U.S. "cutting off" Chinese biotechnology: anxiety and backlash

May 28,2026

The booming trend of China's innovative drugs going global is tearing open a policy crack within the United States.


On one side of the crack are protectionists who advocate for "cutting off the flow". They proposed to include biotechnology in the COINS Act, which restricts US foreign investment in specific sensitive technology fields.


On May 22, John Moolenaar, Chairman of the U.S. House of Representatives Select Committee on China, officially sent a letter to Treasury Secretary Scott Bessent, requesting that biotechnology be included in the COINS Act's prohibited investment scope and restricting the flow of U.S. capital and intellectual property into China's biotechnology sector.


It emphasizes that the flow of US capital to Chinese technology companies through licensing agreements, joint ventures, and equity investments is "fueling" the rapid ascent of China's pharmaceutical value chain. Without restrictions, the US may face long-term strategic dependence risks, similar to those faced in rare earth element and some semiconductor supply chains.
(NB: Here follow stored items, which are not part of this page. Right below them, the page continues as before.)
-- ==== Sys2Proof/Laws/Invariant.lean ====
section
/-! SUPPORT. The invariant, part by part: what a command of one component must show to keep it. -/

namespace Sys2Proof.Machine

open Sys2Proof.Config

/-- The holders of the pins after one pin changes hands. -/
theorem owner_set_iff {os : List Owner} {p : Nat} {x : Owner} (hp : os[p]? = some x) (y z : Owner)
    (q : Nat) :
    (os.set p y)[q]? = some z ↔ (q = p ∧ z = y) ∨ (q ≠ p ∧ os[q]? = some z) := by
  rw [List.getElem?_set]
  obtain ⟨hl, _⟩ := List.getElem?_eq_some_iff.1 hp
  split_ifs with h
  · subst h
    simp [eq_comm]
  · simp [Ne.symm h]

/-- Zero is a W-bit value. -/
theorem zero_inRange (w : Nat) : inRangeW w 0 := by
  unfold inRangeW
  have : (0 : Int) < 2 ^ (w - 1) := by positivity
  constructor <;> omega

/-- The invariant reads neither the host, the draws nor the schedule, and `status` only as the mark of a
lost line. -/
theorem Inv.congr {s t : State} (h : Inv s) (hcfg : t.cfg = s.cfg) (hsr : t.sr = s.sr)
    (hchip : t.chip = s.chip) (hqd : t.qd = s.qd) (ho : t.owner = s.owner) (hr : t.result = s.result)
    (hl : t.writeLost = s.writeLost) (hf : s.fault = true → t.fault = true)
    (hst : t.status = some .platformLineFailure → t.fault = true) : Inv t := by
  cases s
  cases t
  simp only at hcfg hsr hchip hqd ho hr hl hf hst
  subst hcfg hsr hchip hqd ho hr hl
  exact ⟨h.shift_width, h.out_width, h.sr_idle, h.sr_driven, h.sr_owner, h.sr_pins, h.sr_only,
    h.sr_rest, h.sr_trace.congr rfl rfl rfl rfl hf, h.qd_held, h.qd_idle, h.qd_owner, h.qd_pins,
    h.qd_only, h.registered_held,
    h.pending_registered, h.count_value, h.count_range, h.last_value, h.last_unconstructed,
    h.result_range,
    fun k => k.elim (fun k => hf (h.failed_fault (.inl k)))
      (fun k => k.elim (fun k => hf (h.failed_fault (.inr (.inl k)))) hst)⟩

/-- The driver's part of the invariant. -/
structure SrPart (t : State) : Prop where
  shift_width : t.chip.shift.length = 8 * t.cfg.chainDepth
  out_width : t.chip.out.length = 8 * t.cfg.chainDepth
  sr_idle : ¬ srHolds t → ∀ l, srLine t.sr l = Line.idle
  sr_driven : srHolds t → srLinesDriven t.sr = true
  sr_owner : srHolds t → ∀ l, t.owner[srPin t.cfg l]? = some .sr
  sr_pins : srHolds t → [t.cfg.pinData, t.cfg.pinShclk, t.cfg.pinLatch].Nodup
  sr_only : ∀ p : Nat, t.owner[p]? = some .sr → srHolds t ∧ ∃ l, p = srPin t.cfg l
  sr_rest : t.sr.phase = .ready → t.sr.shclk.level = some false ∧ t.sr.latch.level = some false
  sr_trace : TraceAgrees t
  fault : t.sr.phase = .failed ∨ t.status = some .platformLineFailure → t.fault = true

/-- A command of the driver keeps the invariant where it leaves the decoder's pins and keeps its part. -/
theorem Inv.of_sr {s t : State} (h : Inv s) (d : SrSide s t)
    (hq : ∀ p : Nat, t.owner[p]? = some .qd ↔ s.owner[p]? = some .qd)
    (hf : s.fault = true → t.fault = true) (k : SrPart t) : Inv t := by
  have e1 := d.qd
  have e2 := d.result
  have e3 := d.cfg
  refine ⟨k.shift_width, k.out_width, k.sr_idle, k.sr_driven, k.sr_owner, k.sr_pins, k.sr_only,
    k.sr_rest, k.sr_trace, ?_, ?_, ?_, ?_, ?_, ?_, ?_, ?_, ?_, ?_, ?_, ?_, ?_⟩
  all_goals simp only [qdHolds, e1, e2, e3]
  · exact h.qd_held
  · exact h.qd_idle
  · intro hh l
    exact (hq _).2 (h.qd_owner hh l)
  · exact h.qd_pins
  · intro p hp
    exact h.qd_only p ((hq p).1 hp)
  · exact h.registered_held
  · exact h.pending_registered
  · exact h.count_value
  · exact h.count_range
  · exact h.last_value
  · exact h.last_unconstructed
  · exact h.result_range
  · rintro (h1 | h1 | h1)
    · exact k.fault (.inl h1)
    · exact hf (h.failed_fault (.inr (.inl h1)))
    · exact k.fault (.inr h1)

/-- The decoder's part of the invariant. -/
structure QdPart (t : State) : Prop where
  qd_held : qdHolds t → ∀ l, qdLine t.qd l = qdMode t.cfg l
  qd_idle : ¬ qdHolds t → ∀ l, qdLine t.qd l = .unconfigured
  qd_owner : qdHolds t → ∀ l, t.owner[qdPin t.cfg l]? = some .qd
  qd_pins : qdHolds t → [t.cfg.pinA, t.cfg.pinB, t.cfg.pinSw].Nodup
  qd_only : ∀ p : Nat, t.owner[p]? = some .qd → qdHolds t ∧ ∃ l, p = qdPin t.cfg l
  registered_held : t.qd.registered = true ↔ qdHolds t
  pending_registered : t.qd.registered = false → t.qd.pending = 0
  count_value : t.qd.count.isSome = true ↔ t.qd.phase ≠ .unconstructed
  count_range : ∀ c, t.qd.count = some c → inRangeW t.cfg.countWidth c
  last_value : t.qd.phase = .live → t.qd.lastA.isSome = true
  last_unconstructed : t.qd.phase = .unconstructed → t.qd.lastA = none
  result_range : ∀ r, t.result = some r → inRangeW t.cfg.countWidth r
  fault : t.qd.phase = .failed ∨ t.status = some .platformLineFailure → t.fault = true

/-- A command of the decoder keeps the invariant where it leaves the driver's pins and keeps its part. -/
theorem Inv.of_qd {s t : State} (h : Inv s) (d : QdSide s t)
    (hq : ∀ p : Nat, t.owner[p]? = some .sr ↔ s.owner[p]? = some .sr)
    (hf : s.fault = true → t.fault = true) (k : QdPart t) : Inv t := by
  have e1 := d.sr
  have e2 := d.chip
  have e3 := d.cfg
  have e4 := h.sr_trace.congr e3 e1 e2 d.lost hf
  refine ⟨?_, ?_, ?_, ?_, ?_, ?_, ?_, ?_, e4, k.qd_held, k.qd_idle, k.qd_owner, k.qd_pins, k.qd_only,
    k.registered_held, k.pending_registered, k.count_value, k.count_range, k.last_value,
    k.last_unconstructed, k.result_range, ?_⟩
  all_goals simp only [srHolds, e1, e2, e3]
  · exact h.shift_width
  · exact h.out_width
  · exact h.sr_idle
  · exact h.sr_driven
  · intro hh l
    exact (hq _).2 (h.sr_owner hh l)
  · exact h.sr_pins
  · intro p hp
    exact h.sr_only p ((hq p).1 hp)
  · exact h.sr_rest
  · rintro (h1 | h1 | h1)
    · exact hf (h.failed_fault (.inl h1))
    · exact k.fault (.inl h1)
    · exact k.fault (.inr h1)

end Sys2Proof.Machine
end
On the other side of the crack, there are sharp rebuttals from the front line of the industry. They believe that the United States should look inward rather than cutting off ties with China.


The CEO of BIO, a biotechnology industry organization in the United States, believes that attempting to prevent the development of biotechnology in China is a "futile move". The United States should reflect on its own shortcomings and enhance competitiveness through reducing clinical research and development costs, optimizing innovation incentive policies, and other means, rather than cutting off the global cooperation chain.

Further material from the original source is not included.